The next issue is the Canon. Canon means a rule of measure. In the sense of the Christian Bible, it means those books deemed divinely inspired, and to Roman Catholics, a partial rule of faith and morals. Canonical books are divided into two classes: protocanonical, those deemed inspired; and deuterocanonical, those denied or doubted by some as being inspired. In the Old Testament, the deuterocanonical books are the apocrypha; in the New Testament, the deuterocanonical books are Hebrews, James, II Peter, II and III John, Jude, and the Book of Revelations. The Roman Catholic Church has declared all these books to be protocanonical; but some Catholic and non-Catholic scholars have different opinions on the matter. It was only at the Council of Trent that the Roman Catholic Church finally declared the Catholic Canon di fide [closed].

There is little doubt that the concept of the canon was around in Contantine's time.
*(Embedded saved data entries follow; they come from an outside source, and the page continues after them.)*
-- ==== Sys2Proof/Machine/Ops.lean ====
section
/-! DEFINITION. The operations the meanings share: the flash as a memory, the two rings, the watchdog, the critical section, output, taking an
interrupt and returning from it, raising a fault, the forced reboots, and a device reset. -/

namespace Sys2Proof.Machine

/-! ## The flash as a memory -/

/-- What an address with no entry reads as: the erased byte. The spec gives a reset flash no contents; DESIGN CHOICE (log entry 11). -/
def Memory.unlisted : Byte := erased

/-- One byte. -/
def Memory.read : Memory → Nat → Byte
  | [], _ => Memory.unlisted
  | c :: cs, a => if c.1 = a then c.2 else Memory.read cs a

/-- The entry of an address, put in its place. -/
def Memory.put : Memory → Nat → Byte → Memory
  | [], a, b => [(a, b)]
  | c :: cs, a, b =>
    if a < c.1 then (a, b) :: c :: cs else if a = c.1 then (a, b) :: cs else c :: Memory.put cs a b

/-- The entry of an address, taken out. -/
def Memory.drop (m : Memory) (a : Nat) : Memory := m.filter fun c => !decide (c.1 = a)

/-- A write keeps the canonical form: writing what an unlisted address reads as takes the entry out. -/
def Memory.write (m : Memory) (a : Nat) (b : Byte) : Memory :=
  if b = Memory.unlisted then Memory.drop m a else Memory.put m a b

/-- Bytes at consecutive addresses. -/
def Memory.writeBytes : Memory → Nat → List Byte → Memory
  | m, _, [] => m
  | m, a, b :: bs => Memory.writeBytes (Memory.write m a b) (a + 1) bs

/-- The canonical form: addresses strictly rising, no entry equal to what an unlisted address reads as. -/
abbrev Memory.wf (m : Memory) : Prop := m.Pairwise (fun c d => c.1 < d.1) ∧ ∀ c ∈ m, c.2 ≠ Memory.unlisted

/-! ## Free values -/

/-- `k` free bytes, from use `n` on (treatments U4, U5, U6, U8). -/
def freeBytes (n k : Nat) : List Byte := (List.range k).map fun j => Config.freeByte (n + j)

/-- A free bit. -/
def freeBit (n : Nat) : Bool := (Config.freeByte n).getLsbD 0

/-! ## The main flow -/

/-- Tasks put before what the main flow has still to do. -/
def push (ts : List Task) (s : State) : State := { s with main := ts ++ s.main }

/-- The tasks of `Emit(str)` (spec/00_scope.md R9): one `send_byte` a byte, in order. -/
def emit (str : List Byte) : List Task := str.map fun b => .instr (.sendByte b)

/-- An operation's result. -/
def setResult (r : Result) (s : State) : State := { s with result := r }

/-- The main flow is held until a handler has run, and `again` is then its next task (spec/41_transport.md R130). -/
def hold (again : List Task) (s : State) : State := { s with held := true, main := again ++ s.main }

/-- `critical { body }` (R128): interrupts masked around the body, the previous mask restored. -/
def masked (body : State → State) (s : State) : State :=
  let t := body { s with ie := false }
  { t with ie := s.ie }

/-! ## The watchdog (spec/47_handoff_watchdog.md) -/

/-- `Kick()` (R266). -/
def kick (s : State) : State := { s with wdtElapsed := 0 }

/-- `wdt_arm(T)` (R268). -/
def armWdt (t : Timeout) (s : State) : State := { s with wdtEn := true, wdtTimeout := t, wdtElapsed := 0 }

/-! ## The rings (spec/41_transport.md) -/

/-- The inbound ring is full (spec/10_state.md R22). -/
def rxFull (s : State) : Bool := decide (nextCursor s.rxHead s.cfg.rxSlots = s.rxTail)

/-- The outbound ring is full (R22). -/
def txFull (s : State) : Bool := decide (nextCursor s.txHead s.cfg.txSlots = s.txTail)

/-- The body of `receive_byte` (R122). -/
def takeRx (s : State) : State :=
  if s.rxHead = s.rxTail then { s with result := .noByte }
  else kick { s with result := .byte (byteOf s.rxb s.rxTail), rxTail := nextCursor s.rxTail s.cfg.rxSlots }

/-- A byte stored in the outbound ring, which has room (R121). -/
def storeTx (b : Byte) (s : State) : State :=
  kick { s with txb := s.txb.set s.txHead b, txHead := nextCursor s.txHead s.cfg.txSlots }

/-- A byte stored in the inbound ring, which has room (R125). -/
def storeRx (b : Byte) (s : State) : State :=
  kick { s with rxb := s.rxb.set s.rxHead b, rxHead := nextCursor s.rxHead s.cfg.rxSlots }

/-! ## Interrupts (spec/60_exceptions.md) -/

/-- A source is pending (R292). -/
def pending (h : Source) (s : State) : Bool :=
  match h with
  | .rx => s.rxPend
  | .tx => s.txRdy && !decide (s.txHead = s.txTail)
  | .tick => s.tickPend

/-- A handler can start (R293). -/
def canServe (h : Source) (s : State) : Bool := pending h s && s.ie && s.inHandler.isNone

/-- Taking an interrupt (R296): the main flow stops between two of its tasks. No program counter or status is saved. -/
def enterHandler (h : Source) (s : State) : State := { s with ie := false, inHandler := some h }

/-- The return from an interrupt (R297): a held main flow goes on (R130). -/
def exitHandler (s : State) : State := { s with inHandler := none, ie := true, held := false }

/-- A handler, from its entry or from inside it, to its exit; nothing where it cannot start (R293, R296, R297). -/
def runHandler (h : Source) (body : State → State) (s : State) : State :=
  if s.inHandler = some h then exitHandler (body s)
  else if canServe h s then exitHandler (body (enterHandler h s))
  else s

/-! ## Faults -/

/-- `raise X(lo, hi)` inside `process_record` (spec/45_record_decoder.md R222). -/
def raiseFault (cause : Cause) (lo hi : Nat) (s : State) : State :=
  push (emit (diagText s cause lo hi)) { s with status := .error, result := .status .error }

/-- `TransportFault(e)` (spec/60_exceptions.md R298): the report, then the forced reboot; the main flow does not return to what it did. -/
def raiseTransport (e : ErrFlags) (s : State) : State :=
  { s with main := emit (textOf s.cfg.strFault e) ++ [.instr .forceRebootToBootloader] }

/-! ## Forced reboots and handoff -/

/-- The first write of a forced reboot (spec/47_handoff_watchdog.md R264, R265): `SIG[0]`. `SIG[1]` and the rest come next, each a step of its own, since a reset can
fall between any two of them (spec/70_reset_and_hazards.md R320) and `SIG` survives one; the operation never returns to what the main flow did. -/
def startReboot (stage : Stage) (s : State) : State :=
  { s with sig0 := (signatureFor s.cfg stage).1, main := [.micro (.rebootSig1 stage), .micro (.rebootArm stage)] }

/-- The second write of a forced reboot: `SIG[1]`. -/
def writeRebootSig1 (stage : Stage) (s : State) : State := { s with sig1 := (signatureFor s.cfg stage).2 }

/-- What the two forced reboots share after their writes of `SIG`. -/
def armReboot (s : State) : State := armWdt .short { s with rebootArmed := true }

/-- The end of a forced reboot: the watchdog armed, then the idle loop with interrupts as they are (R264), or the empty loop with interrupts masked (R265). -/
def enterReboot (stage : Stage) (s : State) : State :=
  match stage with
  | .bootloader => { armReboot s with seq := .rebootBl, main := [.micro .idleLoop] }
  | .application => { armReboot s with ie := false, seq := .rebootApp, main := [.micro .spin] }

/-- `jump_app()` (R263): the signal, control passing to flash address `APP_ENTRY` (R70), and no further step of the CORE until the next reset. -/
def handOver (s : State) : State := { s with seq := .app, main := [], handoff := some appEntry }

/-! ## The flash device (spec/44_page_flash.md) -/

/-- `flash_busy` (spec/10_state.md R39). -/
def flashBusy (s : State) : Bool := s.flashOp.isSome

/-- `MemRead(FLASH, a, 1)` for an address in range (spec/20_memory.md R66): while the flash is unreadable the byte is a free value (U4). -/
def memRead (a : Nat) (s : State) : Byte × State :=
  if s.rwwOk && !flashBusy s then (Memory.read s.flash a, s)
  else (Config.freeByte s.freeCount, { s with freeCount := s.freeCount + 1 })

/-- The device completes its operation (R194, R196); FTEMP is then a free value (U6). -/
def completeFlash (s : State) : State :=
  match s.flashOp with
  | none => s
  | some (.erase a) =>
    { s with
      flash := Memory.writeBytes s.flash a (List.replicate s.cfg.pageSize erased)
      flashOp := none
      flashSession := some (a, 0) }
  | some (.commit a) =>
    { s with
      flash := Memory.writeBytes s.flash a (window s.ftemp s.cfg.pageSize)
      ftemp := freeBytes s.freeCount s.cfg.pageSize
      freeCount := s.freeCount + s.cfg.pageSize
      flashOp := none
      flashSession := none }

/-! ## Resets (spec/70_reset_and_hazards.md) -/

/-- The reset kinds (R320). -/
inductive ResetKind where
  | powerOn
  | external
  | watchdog
  deriving DecidableEq, Repr

/-- The page a reset cuts (U5): one being erased or committed, or erased and not yet committed. -/
def cutPage (s : State) : Option Nat :=
  match s.flashOp with
  | some (.erase a) => some a
  | some (.commit a) => some a
  | none => s.flashSession.map Prod.fst

/-- The flash after a reset: unchanged, but for free bytes in the page the reset cuts (R321, U5). -/
def cutFlash (s : State) : Memory :=
  match cutPage s with
  | none => s.flash
  | some a => Memory.writeBytes s.flash a (freeBytes s.freeCount s.cfg.pageSize)

/-- The free values used once the flash is cut. -/
def cutCount (s : State) : Nat :=
  match cutPage s with
  | none => s.freeCount
  | some _ => s.freeCount + s.cfg.pageSize

/-- A device reset (R320 to R325). What survives: the flash, `SIG` across a watchdog reset (R324), and what is no state of the CORE (the
parameters, the inputs still to come, the log of the transmitter). -/
def deviceReset (k : ResetKind) (s : State) : State :=
  let n := cutCount s
  { State.powerUp s.cfg with
    flash := cutFlash s
    sig0 := match k with
      | .watchdog => s.sig0
      | _ => Config.freeByte n
    sig1 := match k with
      | .watchdog => s.sig1
      | _ => Config.freeByte (n + 1)
    rcExt := match k with
      | .powerOn => false
      | .external => true
      | .watchdog => freeBit (n + 2)
    rcWdt := match k with
      | .powerOn => false
      | .external => freeBit (n + 2)
      | .watchdog => true
    env := s.env
    menuPlan := s.menuPlan
    txLog := s.txLog
    freeCount := n + 3 }

end Sys2Proof.Machine
end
In Eusebius' History of the Church, he divided scripture into three categories, basing their value, or truthfulness, on how commonly used they were by Orthodox teachers -- whom he never identifies.



III.24:

Cat. 1 -- (The Recognized Books) 4 gospels, Acts, 1 Peter and 1 John, all the epistles of Paul; "to these may be added (if thought proper) The Revelation of John".

Cat. 2 -- (The Disputed Books) James, Jude, 2 Peter, 2 John, 3 John, "(the work either of the Evangelist John or of someone else with the same name)".

Cat. 3 -- (The Spurious Books) Acts of Paul, the Shepherd [of Hermas], Epistle of Barnabas and the Teachings of the Apostles, the Revelation of Peter, and again, The Revelation of John "(if this seems the place for it; as I said before, some reject it, others include it among the Recognized Books)".

III.3:

"As to the Revelation, the views of most people to this day are evenly divided." [17]

For the most part, Eusebius classification is what one now finds in the New Testament. So although it took a few more centuries to finally close the Canon by a number of Christian churches; an idea of an early canon at least existed in Eusebius' time. So what about the Bible?

In Theodoret's history of the Church, one finds this very revealing passage:

"Constantinus Augustus, the great and the victorious, to Eusebius.

"Adopt joyfully the mode of procedure determined upon by us, which we have thought expedient to make known to your prudence, namely, that you should get written, on fine parchment, fifty volumes, easily legible and handy for use; these you must have transcribed by skilled calligraphers, accurately acquainted with their art. I mean, of course, copies of the Holy Scriptures, which, as you know, it is most necessary that the congregation of the Church should both have and use. A letter has been sent from our clemency to the catholicus of the diocese, in order that he may be careful that everything necessary for the undertaking is supplied. The duty devolving upon you is to take measures to ensure the completion of these manuscripts within a short space of time. When they are finished, you are authorised by this letter to order two public carriages for the purpose of transmitting them to us; and thus the fair manuscripts will be easily submitted to our inspection. Appoint one of the deacons of your church to take charge of this part of the business; when he comes to us, he shall receive proofs of our benevolence. May God preserve you, beloved brother." [18]""


----------



## bullethead (Feb 5, 2012)

centerpin fan said:


> You picked the word, not me.  It's often used in this forum, and it's completely wrong.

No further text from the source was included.